Considering the alternatives
The LMAA has also recently expanded its mediation services. It arranged a four-day mediation workshop attended by nearly half its full membership, and its mediation terms are currently being reviewed and updated. A number of meetings are planned with industry users to ensure that the revised mediation terms will suit the broadest range of requirements.
Christopher Moss says the LMAA regards itself as the international market leader in providing dispute resolution services to the maritime industry. That may or may not be true. What is true is that the LMAA first introduced its terms for mediation in 1991, which makes it seem ahead of its time. But it is also true that the terms appeared to do little but gather dust over the next ten years.
The LMAA is not alone. Most maritime arbitrators throughout the world seem to have treated mediation - or any form of dispute resolution other than arbitration - with studied indifference over the years, in the hope - and belief - that it would go away.
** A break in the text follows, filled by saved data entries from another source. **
/-! ### updMb -/

@[simp] theorem State.updMb_pending (s : State) (m : Nat) (f : Mailbox → Mailbox) : (s.updMb m f).pending = s.pending := rfl
@[simp] theorem State.updMb_regs (s : State) (m : Nat) (f : Mailbox → Mailbox) : (s.updMb m f).regs = s.regs := rfl
@[simp] theorem State.updMb_mem (s : State) (m : Nat) (f : Mailbox → Mailbox) : (s.updMb m f).mem = s.mem := rfl
@[simp] theorem State.updMb_badAtoms (s : State) (m : Nat) (f : Mailbox → Mailbox) : (s.updMb m f).badAtoms = s.badAtoms := rfl
@[simp] theorem State.updMb_owners (s : State) (m : Nat) (f : Mailbox → Mailbox) : (s.updMb m f).owners = s.owners := rfl
@[simp] theorem State.updMb_xlate (s : State) (m : Nat) (f : Mailbox → Mailbox) : (s.updMb m f).xlate = s.xlate := rfl
@[simp] theorem State.updMb_piers (s : State) (m : Nat) (f : Mailbox → Mailbox) : (s.updMb m f).piers = s.piers := rfl
@[simp] theorem State.updMb_stks (s : State) (m : Nat) (f : Mailbox → Mailbox) : (s.updMb m f).stks = s.stks := rfl
@[simp] theorem State.updMb_links (s : State) (m : Nat) (f : Mailbox → Mailbox) : (s.updMb m f).links = s.links := rfl
@[simp] theorem State.updMb_dies (s : State) (m : Nat) (f : Mailbox → Mailbox) : (s.updMb m f).dies = s.dies := rfl
@[simp] theorem State.updMb_colls (s : State) (m : Nat) (f : Mailbox → Mailbox) : (s.updMb m f).colls = s.colls := rfl
@[simp] theorem State.updMb_routes (s : State) (m : Nat) (f : Mailbox → Mailbox) : (s.updMb m f).routes = s.routes := rfl
@[simp] theorem State.updMb_fast (s : State) (m : Nat) (f : Mailbox → Mailbox) : (s.updMb m f).fast = s.fast := rfl
@[simp] theorem State.updMb_left (s : State) (m : Nat) (f : Mailbox → Mailbox) : (s.updMb m f).left = s.left := rfl
@[simp] theorem State.updMb_ts (s : State) (m : Nat) (f : Mailbox → Mailbox) : (s.updMb m f).ts = s.ts := rfl
@[simp] theorem State.updMb_hp (s : State) (m : Nat) (f : Mailbox → Mailbox) : (s.updMb m f).hp = s.hp := rfl
@[simp] theorem State.updMb_phys (s : State) (m : Nat) (f : Mailbox → Mailbox) : (s.updMb m f).phys = s.phys := rfl
@[simp] theorem State.updMb_replies (s : State) (m : Nat) (f : Mailbox → Mailbox) : (s.updMb m f).replies = s.replies := rfl
@[simp] theorem State.updMb_tallies (s : State) (m : Nat) (f : Mailbox → Mailbox) : (s.updMb m f).tallies = s.tallies := rfl
@[simp] theorem State.updMb_out (s : State) (m : Nat) (f : Mailbox → Mailbox) : (s.updMb m f).out = s.out := rfl
@[simp] theorem State.updMb_elapsed (s : State) (m : Nat) (f : Mailbox → Mailbox) : (s.updMb m f).elapsed = s.elapsed := rfl
@[simp] theorem State.updMb_freeCtr (s : State) (m : Nat) (f : Mailbox → Mailbox) : (s.updMb m f).freeCtr = s.freeCtr := rfl
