def st0 : State := running [iw 0x80 [(8,1),(13,2),(18,3),(23,4),(32,2)]]
def st2 : State := running [iw 0x84 [(8,1),(13,2),(18,3),(32,2)]]
def st4 : State := running [iw 0x88 [(8,1),(13,2),(18,3),(32,2),(43,5)]]
def st6 : State := running [iw 0x8C [(8,1),(13,2),(18,3),(23,4),(32,2),(55,4)]]
def st8 : State := running [iw 0x90 [(8,1),(13,2),(32,2),(55,0)]]
def st10 : State := running [iw 0x94 [(8,1),(13,2),(32,2),(47,1)]]
def st11 : State := vecAt (iw 0x94 [(8,1),(13,2),(32,2),(47,1)]) 0 []
def st12 : State := running [iw 0x98 [(8,1),(13,2),(32,2),(47,1),(55,1)]]
def st14 : State := running [iw 0x9C [(8,1),(13,2),(32,3),(47,1),(55,0)]]
def st16 : State := running [iw 0xA0 [(8,1),(28,2),(32,3),(47,9),(64,65536)], 3]
def st19 : State := running [iw 0xA4 [(13,2),(32,2),(47,7),(64,65536), (29,1),(12,2)], 3]
def st20 : State := running [iw 0xA8 [(13,2),(32,2),(47,3),(64,65536),(88,65552)], iw 3 [(8,1)]]
def st22 : State := running [iw 0xB0 [(8,7),(32,65536),(56,65552),(80,65568),(104,65584)], 3]
def st38 : State := vecAt (iw 0x90 [(8,1),(13,2),(32,2),(55,0), (28,1)]) 0 []
def st39 : State := vecAt (iw 0x80 [(8,1),(13,2),(18,3),(23,4),(32,2), (28,2)]) 0 []
def st41 : State := vecAt (iw 0x88 [(8,1),(13,2),(18,3),(32,2),(43,5), (28,2)]) 0 []
def st44 : State := vecAt (iw 0x9C [(8,1),(13,2),(32,3),(47,1),(55,0), (28,2)]) 0 []
def st45 : State := vecAt (iw 0x84 [(8,1), (13,2), (32,2), (46,1), (64,0x40000000)]) 0 []
def st46 : State := vecAt (iw 0x98 [(8,1), (13,2), (32,3), (47,4), (55,255), (46,1), (64,5)]) 0 []
def st47 : State := vecAt (iw 0x8C [(8,1), (13,2), (18,3), (32,2), (55,2)]) 0 []
def st49 : State := vecAt (iw 0xA0 [(8,1), (28,2), (32,3), (47,9)]) 3 [2^22]
def st50 : State := vecAt (iw 0xA4 [(13,2), (32,2), (47,7)]) 3 [2^22]
def st51 : State := vecAt (iw 0xA8 [(13,2), (32,2), (47,3)]) (iw 3 [(8,1)]) [2^22, 2^22 + 256]
def st52 : State := vecAt (iw 0xB0 [(8,7)]) 3 [2^22 + 1024, 2^22 + 2048, 2^22 + 4096, 2^22 + 8192, 0]
def st53 : State := st0.updPier 2 fun x => { x with queues := [(8, List.replicate 64 (entryN 0x80 0))] }
def st54 : State := running [iw 0x80 [(8,1),(13,2),(18,3),(23,4),(32,2),(64,1)]]
def st55 : State := st54.updPier 2 fun x => { x with vecOn := false }
def st56 : State := st0.updPier 2 fun x => { x with vecOn := false }
def st57 : State := vecAt (iw 0x8C [(8,1), (13,2), (18,2), (32,2), (55,5)]) 0 []
def far0 : Nat := 2 ^ 41
/-- The fault of an access to far0, which nothing maps. -/
def farFault : MemFault := { code := 0x0302, va := far0, la := 0 }
def st58 : State := vecAt (iw 0xA0 [(8,1), (28,2), (32,3), (47,9)]) 3 [far0]
def st59 : State := vecAt (iw 0xA0 [(8,1), (28,2), (32,3), (47,9), (51,1)]) 3 [2^22, 2^22 + 64]
def st60 : State := vecAt (iw 0xA4 [(13,2), (32,2), (47,7)]) 3 [far0]
def st61 : State := vecAt (iw 0xA8 [(13,2), (32,2), (47,3)]) (iw 3 [(8,1)]) [far0, 2^22 + 256]
def optParamsBad : List Byte := bs 64 [(40, 1000)]
def st62 : State := { st52 with mem := Memory.writeList [] (2 ^ 40 + 2 ^ 29 + 8192) optParamsBad }
def st63 : State := vecAt (iw 0xB0 [(8,7)]) 3 [2^22 + 1024, 2^22 + 2048, far0, 2^22 + 8192, 0]
/-- Register 2 holds an uncorrectable word. -/
def badIssue : VIssue := { VIssue.clean with bad := some 2 }

/-- Pier p dispatches vector instruction w0 w1 of opcode o. -/
def vecAtInstr (p : Pier) (s u : State) (r : RunTask) (w0 w1 o : Nat) : Prop := s.atInstr p r w0 w1 u ∧ opc w0 = o
/-- A vector instruction of opcode o is the head of VQ. -/
def vecHead (p : Pier) (s : State) (e : Entry) (o : Nat) : Prop :=
  s.atHead p 8 o e ∧ (s.pier p).vecZeroing = false ∧ s.ltOn = false
/-- It is the head of VQ and its issue finds nothing. -/
def vecIssue (p : Pier) (s : State) (e : Entry) (o : Nat) (iss : VIssue) : Prop :=
  vecHead p s e o ∧ iss.corrected = 0 ∧ iss.bad = none

theorem witness_VectorDispatch :
    (∃ (p : Pier), ∃ (s u : State), ∃ (r : RunTask), ∃ (w0 w1 : Nat), vecAtInstr p s u r w0 w1 0x80 ∧
    (u.pier p).vecOn = true ∧ vecCheck w0 w1 = none ∧ ((u.pier p).queue 8).length < 64) ∧
    (∃ (p : Pier), ∃ (s u : State), ∃ (r : RunTask), ∃ (w0 w1 : Nat), vecAtInstr p s u r w0 w1 0x84 ∧
    (u.pier p).vecOn = true ∧ vecCheck w0 w1 = none ∧ ((u.pier p).queue 8).length < 64) ∧
    (∃ (p : Pier), ∃ (s u : State), ∃ (r : RunTask), ∃ (w0 w1 : Nat), vecAtInstr p s u r w0 w1 0x88 ∧
    (u.pier p).vecOn = true ∧ vecCheck w0 w1 = none ∧ ((u.pier p).queue 8).length < 64) ∧
    (∃ (p : Pier), ∃ (s u : State), ∃ (r : RunTask), ∃ (w0 w1 : Nat), vecAtInstr p s u r w0 w1 0x8C ∧
    (u.pier p).vecOn = true ∧ vecCheck w0 w1 = none ∧ ((u.pier p).queue 8).length < 64) ∧
    (∃ (p : Pier), ∃ (s u : State), ∃ (r : RunTask), ∃ (w0 w1 : Nat), vecAtInstr p s u r w0 w1 0x90 ∧
    (u.pier p).vecOn = true ∧ vecCheck w0 w1 = none ∧ ((u.pier p).queue 8).length < 64) ∧
    (∃ (p : Pier), ∃ (s u : State), ∃ (r : RunTask), ∃ (w0 w1 : Nat), vecAtInstr p s u r w0 w1 0x94 ∧
    (u.pier p).vecOn = true ∧ vecCheck w0 w1 = none ∧ ((u.pier p).queue 8).length < 64) ∧
    (∃ (p : Pier), ∃ (s u : State), ∃ (r : RunTask), ∃ (w0 w1 : Nat), vecAtInstr p s u r w0 w1 0x98 ∧
    (u.pier p).vecOn = true ∧ vecCheck w0 w1 = none ∧ ((u.pier p).queue 8).length < 64) ∧
    (∃ (p : Pier), ∃ (s u : State), ∃ (r : RunTask), ∃ (w0 w1 : Nat), vecAtInstr p s u r w0 w1 0x9C ∧
    (u.pier p).vecOn = true ∧ vecCheck w0 w1 = none ∧ ((u.pier p).queue 8).length < 64) ∧
    (∃ (p : Pier), ∃ (s u : State), ∃ (r : RunTask), ∃ (w0 w1 : Nat), vecAtInstr p s u r w0 w1 0xA0 ∧
    (u.pier p).vecOn = true ∧ vecCheck w0 w1 = none ∧ ((u.pier p).queue 8).length < 64) ∧
    (∃ (p : Pier), ∃ (s u : State), ∃ (r : RunTask), ∃ (w0 w1 : Nat), vecAtInstr p s u r w0 w1 0xA4 ∧
    (u.pier p).vecOn = true ∧ vecCheck w0 w1 = none ∧ ((u.pier p).queue 8).length < 64) ∧
    (∃ (p : Pier), ∃ (s u : State), ∃ (r : RunTask), ∃ (w0 w1 : Nat), vecAtInstr p s u r w0 w1 0xA8 ∧
    (u.pier p).vecOn = true ∧ vecCheck w0 w1 = none ∧ ((u.pier p).queue 8).length < 64) ∧
    (∃ (p : Pier), ∃ (s u : State), ∃ (r : RunTask), ∃ (w0 w1 : Nat), vecAtInstr p s u r w0 w1 0xB0 ∧
    (u.pier p).vecOn = true ∧ vecCheck w0 w1 = none ∧ ((u.pier p).queue 8).length < 64) ∧
    (∃ (p : Pier), ∃ (s u : State), ∃ (r : RunTask), ∃ (w0 w1 : Nat), vecAtInstr p s u r w0 w1 0x80 ∧
    (u.pier p).vecOn = true ∧ vecCheck w0 w1 = none ∧ 64 ≤ ((u.pier p).queue 8).length) ∧
    (∃ (p : Pier), ∃ (s u : State), ∃ (r : RunTask), ∃ (w0 w1 : Nat), vecAtInstr p s u r w0 w1 0x80 ∧
    ∃ code, (u.pier p).vecOn = true ∧ vecCheck w0 w1 = some code ∧ (u.pier p).fault = none) ∧
    (∃ (p : Pier), ∃ (s u : State), ∃ (r : RunTask), ∃ (w0 w1 : Nat), vecAtInstr p s u r w0 w1 0x80 ∧
    (u.pier p).vecOn = false ∧ (u.pier p).fault = none ∧ vecCheck w0 w1 = some 0x0521) ∧
    (∃ (p : Pier), ∃ (s u : State), ∃ (r : RunTask), ∃ (w0 w1 : Nat), vecAtInstr p s u r w0 w1 0x80 ∧
    (u.pier p).vecOn = false ∧ (u.pier p).fault = none ∧ vecCheck w0 w1 ≠ some 0x0521) :=
  ⟨⟨2, st0, ((State.fetchInstr st0 2 demoRun).2), demoRun, 8624292224, 0, ⟨by unfold State.atInstr; decide +kernel, by decide⟩,
    by decide +kernel⟩,
    ⟨2, st2, ((State.fetchInstr st2 2 demoRun).2), demoRun, 8590737796, 0, ⟨by unfold State.atInstr; decide +kernel, by decide⟩,
    by decide +kernel⟩,
    ⟨2, st4, ((State.fetchInstr st4 2 demoRun).2), demoRun, 43989055848840, 0, ⟨by unfold State.atInstr; decide +kernel, by decide⟩,
    by decide +kernel⟩,
    ⟨2, st6, ((State.fetchInstr st6 2 demoRun).2), demoRun, 144115196700148108, 0, ⟨by unfold State.atInstr; decide +kernel, by decide⟩,
    by decide +kernel⟩,
    ⟨2, st8, ((State.fetchInstr st8 2 demoRun).2), demoRun, 8589951376, 0, ⟨by unfold State.atInstr; decide +kernel, by decide⟩,
    by decide +kernel⟩,
    ⟨2, st10, ((State.fetchInstr st10 2 demoRun).2), demoRun, 140746078306708, 0, ⟨by unfold State.atInstr; decide +kernel, by decide⟩,
    by decide +kernel⟩,
    ⟨2, st12, ((State.fetchInstr st12 2 demoRun).2), demoRun, 36169543097270680, 0, ⟨by unfold State.atInstr; decide +kernel, by decide⟩,
    by decide +kernel⟩,
    ⟨2, st14, ((State.fetchInstr st14 2 demoRun).2), demoRun, 140750373274012, 0, ⟨by unfold State.atInstr; decide +kernel, by decide⟩,
    by decide +kernel⟩,
    ⟨2, st16, ((State.fetchInstr st16 2 demoRun).2), demoRun, 1208925820881279991677344, 3, ⟨by unfold State.atInstr; decide +kernel, by decide⟩,
    by decide +kernel⟩,
    ⟨2, st19, ((State.fetchInstr st19 2 demoRun).2), demoRun, 1208925820599800720023716, 3, ⟨by unfold State.atInstr; decide +kernel, by decide⟩,
    by decide +kernel⟩,
    ⟨2, st20, ((State.fetchInstr st20 2 demoRun).2), demoRun, 20287362572734631981897077506216, 259, ⟨by unfold State.atInstr; decide +kernel, by decide⟩,
    by decide +kernel⟩,
    ⟨2, st22, ((State.fetchInstr st22 2 demoRun).2), demoRun, 1330201630712744017095848104705394608, 3, ⟨by unfold State.atInstr; decide +kernel, by decide⟩,
    by decide +kernel⟩,
    ⟨2, st53, ((State.fetchInstr st53 2 demoRun).2), demoRun, 8624292224, 0, ⟨by unfold State.atInstr; decide +kernel, by decide⟩,
    by decide +kernel⟩,
    ⟨2, st54, ((State.fetchInstr st54 2 demoRun).2), demoRun, 18446744082333843840, 0, ⟨by unfold State.atInstr; decide +kernel, by decide⟩,
    0x0521, by decide +kernel⟩,
    ⟨2, st55, ((State.fetchInstr st55 2 demoRun).2), demoRun, 18446744082333843840, 0, ⟨by unfold State.atInstr; decide +kernel, by decide⟩,
    by decide +kernel⟩,
    ⟨2, st56, ((State.fetchInstr st56 2 demoRun).2), demoRun, 8624292224, 0, ⟨by unfold State.atInstr; decide +kernel, by decide⟩,
    by decide +kernel⟩⟩
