/-- R38 (the spec's decisions D18, D35). A write of an operand register is of a value it can hold (log 7 says what the
model does with another). -/
def Obligations.RegisterAccessRules : Prop :=
  (∀ (s : State) (n : BitVec 3) (v : Nat) (rest : List HostMove),
    s.phase = .idle → s.hostMoves = .regWrite n v :: rest →
    (n ∈ [0#3, 1#3, 2#3] → step s = .next { s with hostMoves := rest }) ∧
    (n = 4#3 → v < 2 ^ s.params.addrW → step s = .next { s with hostMoves := rest, rxAddr := v }) ∧
    (n = 5#3 → v < 2 ^ s.params.lenW → step s = .next { s with hostMoves := rest, rxLen := v }) ∧
    (n = 6#3 → v < 2 ^ s.params.addrW → step s = .next { s with hostMoves := rest, txAddr := v }) ∧
    (n = 7#3 → v < 2 ^ s.params.lenW → step s = .next { s with hostMoves := rest, txLen := v })) ∧
  (∀ s : State, regRead (ctrlReg 3#3) s = 0) ∧
  (∀ (s : State) (n : BitVec 3) (v : Nat) (rest : List HostMove),
    s.phase = .fault → s.hostMoves = .regWrite n v :: rest → step s = .next { s with hostMoves := rest }) ∧
  (∀ (s : State) (n : BitVec 3) (rest : List HostMove),
    s.phase = .fault → s.hostMoves = .regRead n :: rest →
    step s = .next { s with hostMoves := rest, hostReads := regRead (ctrlReg n) s :: s.hostReads }) ∧
  (∀ s t : State, s.phase ≠ .idle → s.phase ≠ .fault → step s = .next t →
    t.hostMoves = s.hostMoves ∧ t.hostReads = s.hostReads)

/-- R50: buffer memory as the host sees it: a read returns the last value written. -/
def Obligations.HostReadsWhatItWrote : Prop :=
  ∀ (s : State) (a b : Nat) (v : Word) (rest : List HostMove),
    s.phase = .idle → s.hostMoves = .memWrite a v :: .memRead b :: rest →
    a < 2 ^ s.params.addrW → b < 2 ^ s.params.addrW →
    ∃ t, run 2 s = .next t ∧ t.hostMoves = rest ∧
      t.hostReads = (if b = a then v.toNat else (s.mem.read b).toNat) :: s.hostReads

/-- R168, R160 (the spec's decision D16): only a construction leaves FAULT; until then no step changes anything of the engine
or of buffer memory. That an ignored register write or a register read (R38) is a step of the machine there is the model's
reading (log 11). -/
def Obligations.FaultIsTerminal : Prop :=
  ∀ s t : State, s.phase = .fault → step s = .next t →
    (∃ v rest, s.hostMoves = .construct v :: rest) ∨
    (t = { s with hostMoves := s.hostMoves.tail, hostReads := t.hostReads } ∧
      (t.hostReads = s.hostReads ∨
        ∃ n rest, s.hostMoves = .regRead n :: rest ∧ t.hostReads = regRead (ctrlReg n) s :: s.hostReads))

/-- R190, R192: a construction starts again and keeps nothing of the old instance. That it is one step is log 17; that buffer memory and the host's moves stay, and
that the move may change the variant, is log 12; that the field `sda` is high on FD, which has no such state, is log 2. -/
def Obligations.ConstructionStartsAgain : Prop :=
  ∀ (s : State) (v : Variant) (rest : List HostMove),
    (s.phase = .idle ∨ s.phase = .fault) → s.hostMoves = .construct v :: rest →
    ∃ (t : State) (r₁ r₂ : DriveAnswer), step s = .next t ∧ (s.params.pinErrors = false → r₁ = .ok ∧ r₂ = .ok) ∧
      t.params = { s.params with variant := v } ∧ t.phase = .idle ∧ t.sck = Level.high ∧ t.mosi = none ∧
      t.busy = false ∧ t.faulted = false ∧ t.cause = 0#8 ∧
      t.rxAddr = 0 ∧ t.rxLen = 0 ∧ t.txAddr = 0 ∧ t.txLen = 0 ∧
      t.op = 0#3 ∧ t.word = 0 ∧ t.bit = 0 ∧ t.tx = 0#8 ∧ t.rx = 0#8 ∧ t.sda = Level.high ∧
      t.mem = s.mem ∧ t.hostMoves = rest ∧
      t.history =
        match v with
        | .fd => [.drive .sck Level.high r₁]
        | .hd => [.drive .sda Level.high r₂, .drive .sck Level.high r₁]
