theorem takes_prepare (k : Instr) (s : State) : Takes s (prepare k s) [] := by
  unfold prepare
  split
  · exact takes_drive _ _ s
  · exact .refl

theorem driveBit_rx (k : Instr) (s : State) : (driveBit k s).rx = s.rx := by
  unfold driveBit
  split <;> rfl

theorem loadWord_rx (k : Instr) (s : State) : (loadWord k s).rx = 0#8 := by
  unfold loadWord
  split <;> rfl

theorem prepare_mem (k : Instr) (s : State) : (prepare k s).mem = s.mem := by
  unfold prepare
  split <;> rfl

theorem prepare_rxAddr (k : Instr) (s : State) : (prepare k s).rxAddr = s.rxAddr := by
  unfold prepare
  split <;> rfl

/-- R100: a cell takes one answer and shifts it in. -/
theorem takes_bitCell (hr : receives k = true) (s : State) :
    ∃ a, Takes s (bitCell k s) [a] ∧ (bitCell k s).rx = shiftIn s.rx (levelOf a) := by
  have ended (s : State) : Takes s (endCell s) [] := .of_silent rfl rfl
  have pulsed := ((takes_driveBit k s).trans (takes_drive .sck Level.low _)).trans (takes_drive .sck Level.high _)
  rw [bitCell_eq, sampleBit, if_pos hr]
  refine ⟨_, (pulsed.trans (takes_sampleShift (din k) _)).trans (ended _), ?_⟩
  rw [endCell_rx, sampleShift_rx, drive_rx, drive_rx, driveBit_rx]

/-- R100: `n` cells take `n` answers and shift them in. -/
theorem takes_bitCells (hr : receives k = true) (n : Nat) (s : State) :
    ∃ got, got.length = n ∧ Takes s (bitCells k n s) got ∧ (bitCells k n s).rx = (got.map levelOf).foldl shiftIn s.rx := by
  induction n generalizing s with
  | zero => exact ⟨[], rfl, .refl, rfl⟩
  | succ n ih =>
    obtain ⟨a, takes, rx⟩ := takes_bitCell hr s
    obtain ⟨got, length, takes', rx'⟩ := ih (bitCell k s)
    exact ⟨a :: got, congrArg (· + 1) length, takes.trans takes', rx'.trans (by rw [rx]; rfl)⟩

/-- R101, R103: a word takes eight answers and stores the word they build. -/
theorem takes_wordLoop (hr : receives k = true) (s : State) :
    ∃ got, got.length = 8 ∧ Takes s (wordLoop k s) got ∧
      (wordLoop k s).mem = s.mem.write (s.rxAddr + s.word) (wordOfSamples (got.map levelOf)) := by
  obtain ⟨got, length, takes, rx⟩ := takes_bitCells hr 8 (loadWord k s)
  have ended (s : State) : Takes s (endWord s) [] := .of_silent rfl rfl
  refine ⟨got, length, ?_, ?_⟩
  · rw [wordLoop_eq]
    simpa only [List.append_nil, List.nil_append] using
      (((takes_loadWord k s).trans takes).trans (takes_storeWord k _)).trans (ended _)
  · rw [wordLoop_mem, if_pos hr, rx, loadWord_rx]
    rfl

end

/-! ### The words of a receive buffer (R54, R103) -/

/-- `m'` is `m` with the `n` bytes from `base` on replaced by those of `w`. -/
structure Fills (n base : Nat) (w : Nat → Word) (m m' : Memory) : Prop where
  inside  : ∀ i, i < n → m'.read (base + i) = w i
  outside : ∀ a, a < base ∨ base + n ≤ a → m'.read a = m.read a

/-- A buffer is filled by its first byte and then the others. -/
theorem Fills.cons {n base : Nat} {w : Nat → Word} {m m' : Memory}
    (rest : Fills n (base + 1) (fun i => w (i + 1)) (m.write base (w 0)) m') : Fills (n + 1) base w m m' := by
  constructor
  · intro i hi
    cases i with
    | zero => exact (rest.outside base (.inl (Nat.lt_succ_self base))).trans (Memory.read_write_same ..)
    | succ i =>
      rw [← rest.inside i (Nat.lt_of_succ_lt_succ hi)]
      congr 1
      omega
  · intro a ha
    rw [rest.outside a (by omega)]
    exact Memory.read_write_other _ _ (by omega)

/-- R101: the word that answers `8 i` to `8 i + 7` build. -/
def wordOfAnswers (got : List SampleAnswer) (i : Nat) : Word := wordOfSamples (((got.drop (8 * i)).take 8).map levelOf)

theorem wordOfAnswers_append_zero {first : List SampleAnswer} (eight : first.length = 8) (rest : List SampleAnswer) :
    wordOfAnswers (first ++ rest) 0 = wordOfSamples (first.map levelOf) := by
  rw [wordOfAnswers, Nat.mul_zero, List.drop_zero, ← eight, List.take_left]

theorem wordOfAnswers_append_succ {first : List SampleAnswer} (eight : first.length = 8) (rest : List SampleAnswer)
    (i : Nat) : wordOfAnswers (first ++ rest) (i + 1) = wordOfAnswers rest i := by
  rw [wordOfAnswers, Nat.mul_succ, Nat.add_comm, ← List.drop_drop, ← eight, List.drop_left, eight, wordOfAnswers]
For them, arbitration was ADR, and vice versa. Now, bearded in their den by Woolf, whose writ will effectively run outwith the confines of England and Wales, the light has come on. It will no longer be acceptable to deal with ADR by ignoring it.
ADRoit profession
ANYBODY who doubts the power of ADR should look at the figures from the Centre for Dispute Resolution (CEDR) in the UK, which show that 27 per cent of the mediations arranged last year by CEDR's dispute resolution and prevention service were court-ordered. This compares with nineteen per cent the previous year, and eight per cent the year before that. According to CEDR, there has been a 37 per cent drop in the number of claims issued in the Queen's Bench Division since the implementation of Lord Woolf's Civil Procedure reforms in April 1999.
One cynical observer once suggested that ADR stood for A Drop in Revue so far as the legal profession is concerned. The truth is, however, that there is plenty of ADR work around for lawyers. For some time now, perceptive lawyers have recognised the benefits that ADR can bring to their clients. ADR also provides a good opportunity for lawyers to assess and treat cases on their merits, and to present such cases themselves without the involvement of counsel. It might also be argued that a quick settlement at mediation allow lawyers the opportunity to move on to new cases which previously might have been lost to them.
Lawyers have an important role to play in ensuring that ADR works. So perhaps A Dual Role would be more appropriate than A Drop in Revenue.
Moss gathers no publicity
CHRISTOPHER Moss seems to have slipped comfortably into the role of SMAA president, in succession to Mark Hamsher, who is on record as saying that most people in the LMAA had very little idea even of the theory, never mind the practice, of mediation, less than two years ago.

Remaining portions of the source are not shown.